James Melville / KJM Today

March 29, 2025.


I love Britain.

But I hate what has happened to Britain.

Britain is broken.


You can feel the decline everywhere, except in the deep pockets of the greedy corporations who have been allowed to plunder the assets of Britain.


We are an island full of natural resources and with a temperate climate. We should have energy security, vibrant agriculture and fishing industries, blue collar industries to be proud of, manufacturing centres of excellence, but instead, it's all being destroyed, sold off or closed down.


The industrial and community fabric of so many communities has been wilfully destroyed or neglected for decades. We have infrastructures and public services that are rotting despite having the highest tax burden in history.


We have an ongoing cost of living crisis where supermarkets, utility and energy companies fleece consumers on a daily basis while showing record profits.



Image - Kevan James



And for all of this, I blame governments for being more concerned in political game playing, consolidation of power, suppressing freedom of speech, indulging in petty punishment rules and surveillance culture, facilitating corporate greed rather than addressing the many concerns and challenges faced by individuals and communities right across the country.


The first job of any government should be to wholeheartedly serve and protect the citizens that they are supposed to represent.


Instead, we have successive governments who are punishing the public and are in thrall to billionaires, global technocrats and asset stripping corporations like BlackRock.


Britain is broken – but not for the corporations who are asset stripping and plundering Britain - facilitated by governments - at our own expense.


Shameful.


It’s a horrendous state of affairs and there is a lack of genuine political alternatives that the public can genuinely connect with and unite people across the political spectrum.


Something has to be done and urgently.


© James Melville 2025.








James Melville hit the nail on the head here. Opinion will obviously vary as to which particular government started the rot - some will say the Conservative government of Margaret Thatcher; some will say the Labour government of Tony Blair.

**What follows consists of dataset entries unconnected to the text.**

/-- Byte i shifted in meets byte i of the held reply going out, 00hex beyond its end (R168). Rests in part on the
model's choices: log 13. -/
def Obligations.TransactionShiftsTheReplyOut : Prop :=
  ∀ (s : State) (bytes : List Byte) (b : Byte), s.resetHeld = false →
    ∃ t, Runs (.selectAsserted :: (bytes ++ [b]).map fun x => .portByteShifted (bitsOf x)) s t ∧ t = { s with port := t.port } ∧
      t.port.held = s.port.held ∧ t.port.opened = true ∧
      t.port.dataOut = some (s.port.held.bytes.getD bytes.length 0)

/-- Fill before the first frame byte is passed over; bytes after the frame is whole are ignored (R170, R171). Rests in
part on the model's choices: log 13. -/
def Obligations.FrameInProgressCollects : Prop :=
  ∀ (s : State) (k : Nat) (code n : Byte) (params rest : List Byte), s.resetHeld = false → code ≠ 0xFF →
    n.toNat ≤ 60 → params.length = n.toNat →
    (∃ t, Runs (.selectAsserted :: (List.replicate k 0xFF ++ code :: n :: params ++ rest).map fun x => .portByteShifted (bitsOf x)) s t ∧
      t = { s with port := t.port } ∧ t.port.frame = code :: n :: params ∧ t.port.held = s.port.held)
    ∧ ∃ t, Runs (.selectAsserted :: (List.replicate k 0xFF).map fun x => .portByteShifted (bitsOf x)) s t ∧
      t = { s with port := t.port } ∧ t.port.frame = [] ∧ t.port.held = s.port.held

/-- SELECT_RELEASED: an empty frame executes nothing, a frame not whole is TRUNCATED, an unknown code is refused
(R169, R170, R173). Rests in part on the model's choices: log 11, log 13. -/
def Obligations.SelectReleasedJudges : Prop :=
  ∀ (s : State) (after : Nat) (bits : List Bool), s.resetHeld = false →
    (s.port.opened = false → exec (.selectReleased after bits) s = .next { s with now := s.now + after }) ∧
    (s.port.opened = true →
      (s.port.frame = [] → exec (.selectReleased after bits) s =
        .next { s with now := s.now + after, port := ⟨s.port.held, false, [], 0, [], [], none⟩ }) ∧
      (∀ code, s.port.frame = [code] → exec (.selectReleased after bits) s =
        .next { s with now := s.now + after, port := ⟨⟨code, .truncated, []⟩, false, [], 0, [], [], none⟩ }) ∧
      (∀ code n params, s.port.frame = code :: n :: params → 60 < n.toNat ∨ params.length < n.toNat →
        exec (.selectReleased after bits) s =
          .next { s with now := s.now + after, port := ⟨⟨code, .truncated, []⟩, false, [], 0, [], [], none⟩ }) ∧
      (∀ code n params, s.port.frame = code :: n :: params → n.toNat ≤ 60 → params.length = n.toNat →
        (∀ c : Command, c.code ≠ code) → exec (.selectReleased after bits) s =
          .next { s with now := s.now + after, port := ⟨⟨code, .unknownCommand, []⟩, false, [], 0, [], [], none⟩ }))

/-- A whole frame of a command, at the release of select, does what the row of that command does (R169, R171). Rests
in part on the model's choices: log 12. -/
def Obligations.WholeFrameExecutesAsItsRow : Prop :=
  ∀ (c : Command) (s : State) (after : Nat) (bits : List Bool) (n : Byte) (params : List Byte), s.resetHeld = false →
    s.port.opened = true → s.port.frame = c.code :: n :: params → n.toNat ≤ 60 → params.length = n.toNat →
    exec (.selectReleased after bits) s = exec (c.row params) { s with now := s.now + after }

/-- A command that is refused changes nothing but the held reply, and every reply echoes its command (R174, R175). -/
def Obligations.RefusalChangesOnlyTheReply : Prop :=
  ∀ (c : Command) (params : List Byte) (s t : State), s.resetHeld = false → exec (c.row params) s = .next t →
    t.port.held.code = c.code ∧
    (t.port.held.result ≠ .done → t = s.replied c t.port.held.result t.port.held.data ∧
      (t.port.held.data = [] ∨ c = .admitTrack ∧ t.port.held.result = .setFull ∨
        c = .find ∧ t.port.held.result = .noSuchTrack))

/-- No reply carries more than 114 data bytes while every destination list holds at most 8 entries (R174). -/
def Obligations.RepliesFitTheFrame : Prop :=
  ∀ (c : Command) (params : List Byte) (s t : State), s.resetHeld = false →
    s.table.Every (fun u => u.entries.length ≤ 8) → exec (c.row params) s = .next t → t.port.held.data.length ≤ 114

/-- Over 60 parameter bytes are TRUNCATED; short or out of range fields BAD_FIELD; commands without fields take any
bytes (R59, R84, R89, R93, R147, R172, R173, R175). Rests in part on the model's choices: log 12. -/
def Obligations.FramesAreCheckedForLengthAndFields : Prop :=
  (∀ (c : Command) (params : List Byte) (s : State), s.resetHeld = false → 60 < params.length →
    exec (c.row params) s = .next (s.replied c .truncated []))
  ∧ (∀ (c : Command) (need : Nat) (params : List Byte) (s : State), (c, need) ∈ [(Command.setup, 7), (.attend, 1),
      (.admitTrack, 12), (.find, 2), (.owner, 4), (.amend, 3), (.attach, 6), (.detach, 6), (.retire, 2), (.guard, 3),
      (.survey, 7), (.lane, 9), (.laneQuery, 1), (.reference, 3)] → s.resetHeld = false → params.length < need →
    exec (c.row params) s = .next (s.replied c .badField []))
  ∧ (∀ (c : Command) (params : List Byte) (s t : State), c ∈ [Command.identify, .restart, .purge, .referenceQuery, .align] →
    s.takes params → exec (c.row params) s = .next t → t.port.held.result = .done)
  ∧ ∀ (params : List Byte) (s : State), s.takes params →
    (readSetup params = none → exec (.setup params) s = .next (s.replied .setup .badField [])) ∧
    (readAttend params = none → exec (.attend params) s = .next (s.replied .attend .badField [])) ∧
    (readAdmit params = none → exec (.admitTrack params) s = .next (s.replied .admitTrack .badField [])) ∧
    (readLabelOnly params = none → exec (.find params) s = .next (s.replied .find .badField []) ∧
      exec (.retire params) s = .next (s.replied .retire .badField [])) ∧
    (readOwner params = none → exec (.owner params) s = .next (s.replied .owner .badField [])) ∧
    (readAmend params = none → exec (.amend params) s = .next (s.replied .amend .badField [])) ∧
    (readAttach params = none → exec (.attach params) s = .next (s.replied .attach .badField []) ∧
      exec (.detach params) s = .next (s.replied .detach .badField [])) ∧
    (readGuard params = none → exec (.guard params) s = .next (s.replied .guard .badField [])) ∧
    (readSurvey params = none → exec (.survey params) s = .next (s.replied .survey .badField [])) ∧
    (readLane params = none → exec (.lane params) s = .next (s.replied .lane .badField [])) ∧
    (readReference params = none → exec (.reference params) s = .next (s.replied .reference .badField []))

/-- IDENTIFY, REFERENCE QUERY, ALIGN and LANE QUERY answer DONE with their data (R177, R31, R151, R29). -/
def Obligations.IdentifyAlignAndQueriesAnswer : Prop :=
  ∀ (params : List Byte) (s : State), s.takes params →
    exec (.identify params) s = .next (s.replied .identify .done [0x8C, 0x56, 1, 8, 64, 4, 64]) ∧
    exec (.referenceQuery params) s = .next (s.replied .referenceQuery .done
      [s.ref.source.kindByte, s.ref.source.laneByte, s.ref.state.code, s.ref.format.code, byteOf s.ref.phase,
       boolByte s.ref.align, s.ref.freeRun.code, formatByte s.ref.candidate, byteOf s.ref.count]) ∧
    exec (.align params) s = .next ({ s with ref := { s.ref with align := true } }.replied .align .done []) ∧
    (∀ (l : Fin 8) rest, params = byteOf l :: rest →
      let tx := s.tx.get l
      let rx := s.rx.get l
      let setting (x : LaneSetting) : List Byte := ([0, 1, 2, 3] : List (Fin 4)).flatMap fun g =>
        [match (x.get g).disposition with | .pass => 0 | .embed => 1 | .strip => 2,
         match (x.get g).word with | .w20 => 20 | .w24 => 24]
      exec (.laneQuery params) s = .next (s.replied .laneQuery .done
        ([match tx.mode with | .follow => (0 : Byte) | .fallback => 1, tx.format.code, byteOf tx.phase] ++ setting tx.groups
          ++ (match tx.staged with | some x => 1 :: setting x | none => [0, 0, 0, 0, 0, 0, 0, 0, 0])
          ++ [match rx.state with | .noSignal => (0 : Byte) | .seeking => 1 | .locked => 2,
            match rx.format with | none => 0 | some f => f.code,
            match rx.arrivingPhase with | none => 0xFF | some p => byteOf p]
          ++ ([0, 1, 2, 3] : List (Fin 4)).flatMap fun g => [if (rx.groups.get g).present then 1 else 0,
            byteOf (rx.groups.get g).hysteresis, byteOf (rx.groups.get g).depth,
            byteOf ([0, 1, 2, 3].countP fun c => (s.table.ownerOf (.lane l g c)).isSome)]))) ∧
    ∀ b rest, params = b :: rest → 8 ≤ b.toNat → exec (.laneQuery params) s = .next (s.replied .laneQuery .badField [])

/-- RESTART: table emptied, groups PASS 24, gain stage and attention unit at their starting values, identity reply
(R179, R153, R73, R117, R159). Rests in part on the model's choices: log 20. -/
def Obligations.RestartSetsThePart : Prop :=
  ∀ (params : List Byte) (s : State), s.takes params → ∃ tab tx, exec (.restart params) s = .next
      ({ s with table := tab, tx := tx, gain := ⟨480, .nearestEven⟩, attn := ⟨none, .none, 256, true, false⟩ }.replied
        .restart .done [0x8C, 0x56, 1, 8, 64, 4, 64]) ∧
    (∀ i, tab.slots.get i = none) ∧ (∀ d, tab.ownerOf d = none) ∧ tab.occupancy = 0 ∧ tab.staged = 0 ∧
    (∀ l, tx.get l = { s.tx.get l with
      groups := Bank.fill 4 ⟨.pass, .w24⟩, staged := none, line := none
      blanking := (s.finishLines.tx.get l).blanking }) ∧
    (∀ l, (s.tx.get l).line = none → (s.finishLines.tx.get l).blanking = (s.tx.get l).blanking) ∧
    ∀ t, exec (.restart params) s = .next t → t.attentionLine = true

/-- SETUP stores all five fields with the clamps, or none; requests stand (R118, R165, R176, R178). -/
def Obligations.SetupStoresItsFiveFields : Prop :=
  (∀ (s : State) (R T : Nat) (m : Rounding) (a : Option Occurrence) (b : SelectorB) (rest : List Byte),
    R ≤ 65535 → T ≤ 65535 → s.takes (bytes16 R ++ [roundingByte (some m), selectorAByte a, b.code] ++ bytes16 T ++ rest) →
    exec (.setup (bytes16 R ++ [roundingByte (some m), selectorAByte a, b.code] ++ bytes16 T ++ rest)) s =
      .next ({ s with gain := ⟨min R 4096, m⟩, attn := ⟨a, b, min T 256, s.attn.requestA, s.attn.requestB⟩ }.replied
        .setup .done []))
  ∧ ∀ (s : State) (r1 r0 m a b t1 t0 : Byte) (rest : List Byte), s.takes (r1 :: r0 :: m :: a :: b :: t1 :: t0 :: rest) →
    2 < m.toNat ∨ 5 < a.toNat ∨ 2 < b.toNat →
    exec (.setup (r1 :: r0 :: m :: a :: b :: t1 :: t0 :: rest)) s = .next (s.replied .setup .badField [])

Most frequently today, many say on social media that it is all down to '14 years of the Tories,' referring to the period from 2010 to 2024. Certainly the Cameron-led coalition had a chance to undo the damage wrought by the Blair/Brown government, but since then, the Tories have been too busy trying to imitate Blair, rather than doing anything else.



Image - Kevan James



We would suggest however, that the rot set in back in the mid-to-late 1960s and into the 1970s. Thatcher's government, like that of Blair, had a chance and did some good things (all governments have, even Blair's) but she and her government signally failed to replace those industries that fell by the wayside. One good example was, for all the merits of the right to buy one's own home, the ability of councils to replace housing stocks was neutered.


John Major's woeful attempt at running the country led only to the rise of Blair and all those so-called politicians who have since tried to be the next Tony. Not for nothing did David Cameron describe himself as "The heir to Blair."


We now see the country where it was in 1979 - unkempt, uncared for and decaying visibly.


Not until we find people willing to stand for parliament who come from real-life backgrounds, people who have spent at least 20 years working in real jobs, fretting over paying their bills, raising their families, replacing career politicians who have never done anything except be MPs, will we see a chance of retuning the UK to what it once was, and could be again.